Before she learned these coping skills, she was being hit-on so frequently that it was disturbing to her.

"With a North American man, you can know him for months before he asks you out."  In Ecuador, she says, a man will often ask you to marry him the first time you meet him.  Do you want to get married, he may ask.  How about right now?

Kitsy kept a running count.  At the high point, 37 taxi drivers and other Ecuadorian men proposed marriage to her.  In one week !

Source:  conversation with Kitsy (not her real name) on Thanksgiving weekend.

cccmedia in Quito

Tell 'Kitsy' not to even consider moving to Turkey. Worse by far.

Sorry to report in that "MexiCali & G-Spot"  located at Diego de Almagro E8-10 y Calama, Quito, Ecuador, has decided to close up shop.
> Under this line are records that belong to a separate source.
/-- A load on its way: reads its bank at `at`, visible at `due` (R124, R125, R138). -/
structure PendLoad where
  /-- cycle of the bank read (04:R124) -/
  tAt : Nat := 0
  /-- first cycle that sees the result (04:R138) -/
  due : Nat := 0
  /-- scratchpad offset (04:R124) -/
  off : Nat := 0
  /-- bytes read (04:R124) -/
  bytes : Nat := 0
  /-- read cycles, ending at `tAt` (03:R95) -/
  rc : Nat := 1
  /-- turned read (04:R125) -/
  tm : BitVec 3 := 0
  /-- sign-extend (04:R123) -/
  sx : Bool := false
  /-- vector destination (04:R123) -/
  vec : Bool := false
  /-- destination (04:R123) -/
  reg : BitVec 5 := 0
  /-- pc of the issuing bundle (04:R139) -/
  pc : Nat := 0
  /-- runs read so far, one a read cycle (03:R95) -/
  got : List (BitVec 8) := []
deriving DecidableEq, Repr

/-- A store on its way: writes its bank in cycle `at` (R124). -/
structure PendStore where
  /-- cycle of the bank write (04:R124) -/
  tAt : Nat := 0
  /-- scratchpad offset (04:R124) -/
  off : Nat := 0
  /-- bytes written (04:R124) -/
  data : List (BitVec 8) := []
  /-- pc of the issuing bundle (04:R139) -/
  pc : Nat := 0
  /-- a drain write (03:R77) -/
  drn : Bool := false
deriving DecidableEq, Repr

/-- A pending watch (R118). -/
structure Watch where
  /-- cycle t + d (04:R118) -/
  due : Nat := 0
  /-- counter (04:R118) -/
  cc : BitVec 6 := 0
  /-- count awaited (04:R118) -/
  count : BitVec 32 := 0
  /-- pc of the watch (04:R139) -/
  pc : BitVec 21 := 0
  /-- the counter at the end of cycle t + d (04:R118) -/
  seen : Option (BitVec 32) := none
deriving DecidableEq, Repr

/-- What a core's issue does (R117, R120). -/
inductive IssueSt where
  /-- holds no role or has not started: issues nothing -/
  | idle
  /-- issues its next bundle -/
  | run
  /-- held by a wait until the check at the end of cycle due; seen: the counter at that end (R117) -/
  | hold (due : Nat) (cc : BitVec 6) (count : BitVec 32) (pc : BitVec 21) (seen : Option (BitVec 32))
  /-- stopped at a front issued at cycle `at` (R120) -/
  | front (tAt : Nat) (num : BitVec 8) (bound : BitVec 20) (stp : Bool) (pc : BitVec 21)
  /-- stopped by a squall, a load or a forced change -/
  | stopped
deriving DecidableEq, Repr

/-- Array mode set by amode (R144). -/
structure AMode where
  /-- weight format (05:R144) -/
  wf : BitVec 4 := 0
  /-- activations E5M2 (05:R144) -/
  ae : Bool := false
  /-- exact mode (05:R144) -/
  xm : Bool := false
  /-- outlier count code (05:R144) -/
  nc : BitVec 2 := 0
  /-- ceiling, BF16 (05:R144) -/
  ceil : BitVec 16 := 0
deriving DecidableEq, Repr

/-- One shadow tile slot of an array (R64, R66, R67). -/
structure ShadowSlot where
  /-- tile record (03:R62) -/
  tile : BitVec 2048 := 0
  /-- scale record it carries (03:R63) -/
  scales : Option (BitVec 1024) := none
  /-- holds a tile not yet taken (03:R66) -/
  full : Bool := false
deriving DecidableEq, Repr

/-- One accumulator row (R72, R145). -/
structure AccRow where
  /-- lanes (03:R72) -/
  lanes : Table (BitVec 96) := []
  /-- mode it was opened under (05:R145) -/
  exact : Bool := false
  /-- anchor the row records, that of its lane 0 (05:R145) -/
  anchor : Int := 0
  /-- anchor each lane was opened with, column by column (05:R145) -/
  anchors : Table Int := []
deriving DecidableEq, Repr

/-- One entry of a drain queue (R75, R77, R151). -/
structure DrainEntry where
  /-- cycle it entered the queue (03:R77) -/
  tAt : Nat := 0
  /-- converted entry (03:R75) -/
  data : List (BitVec 8) := []
  /-- true: vector unit (05:R142) -/
  dst : Bool := false
  /-- scratchpad offset (05:R151) -/
  addr : Nat := 0
  /-- counter (03:R75) -/
  cc : BitVec 6 := 0
  /-- made available to the vector unit (05:R151) -/
  avail : Bool := false
  /-- pc of the drn (05:R168) -/
  pc : Nat := 0
  /-- its write asks for its banks (03:R77) -/
  req : Bool := false
deriving DecidableEq, Repr

/-- One array of a core (R61, R64, R72). -/
structure Arr where
  /-- active tile (03:R66) -/
  tile : BitVec 2048 := 0
  /-- active scales (03:R66) -/
  scales : BitVec 1024 := 0
  /-- shadow slots S0, S1 (03:R64) -/
  slots : Table ShadowSlot := []
  /-- accumulator file (03:R72) -/
  rows : Table AccRow := []
  /-- drain queue, oldest first (03:R75) -/
  queue : List DrainEntry := []
  /-- (group cycle E, tile) of the tiles being replaced row by row, latest first (03:R66) -/
  olds : List (Nat × BitVec 2048) := []
deriving DecidableEq, Repr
However close by neighbor Marks English Bookstore is still in the same spot after 25+ years, just 3 doors down west on Calama, Mark is a wealth of information: http://theecuadorgringo.com/2010/10/21/ … wired-age/

But, there is all ways fine dining at: --"Rusty's Hamburgers first opened its doors to the public in the city of Quito, Ecuador, on the corner of the streets Amazonas and Cordero, the 25th of April, 1979.  It was the first restaurant of hamburgers “made to order” in Ecuador and thank God, from the beginning it caught on quickly.

Previous to its opening, Rusty Miller, a photo-journalist, was the owner of a successful restaurant in Santa Barbara, California and also a manager of a prestigious hamburger chain around San Francisco... http://hamburguesasderusty.net/en/quienes-somos.php

CCCMedia, are we going to try to put something together for Christmas, NY's or maybe next time?
Season's Greetings,
journeymanjack.com

Jack, there are two holiday parties between now at the end of December, welcoming Expats here in Quito, including one tonight, December 16th.

I'm sending you the dates, organizations and contact information via PM messaging. :)

cccmedia in Quito

Would you send us the information on the expat parties - 1 tonight and the other - too please?  Thank you!

For some of the forums, I cannot get in to reply.  The site says under maintenance, yet I can get in here.  Do you know what the issue might be for me with the site?
Also, I am looking to get the info on the driver that emoss28 and Dorothy Peck referred to.  Can you help to get me that info since the site will not let me reply to them?
Thank you, Wendy

I attempted to send you a PM message, Wendy, with the information you wanted.  Even though you've posted 17 times, the system did not give me the usual message option.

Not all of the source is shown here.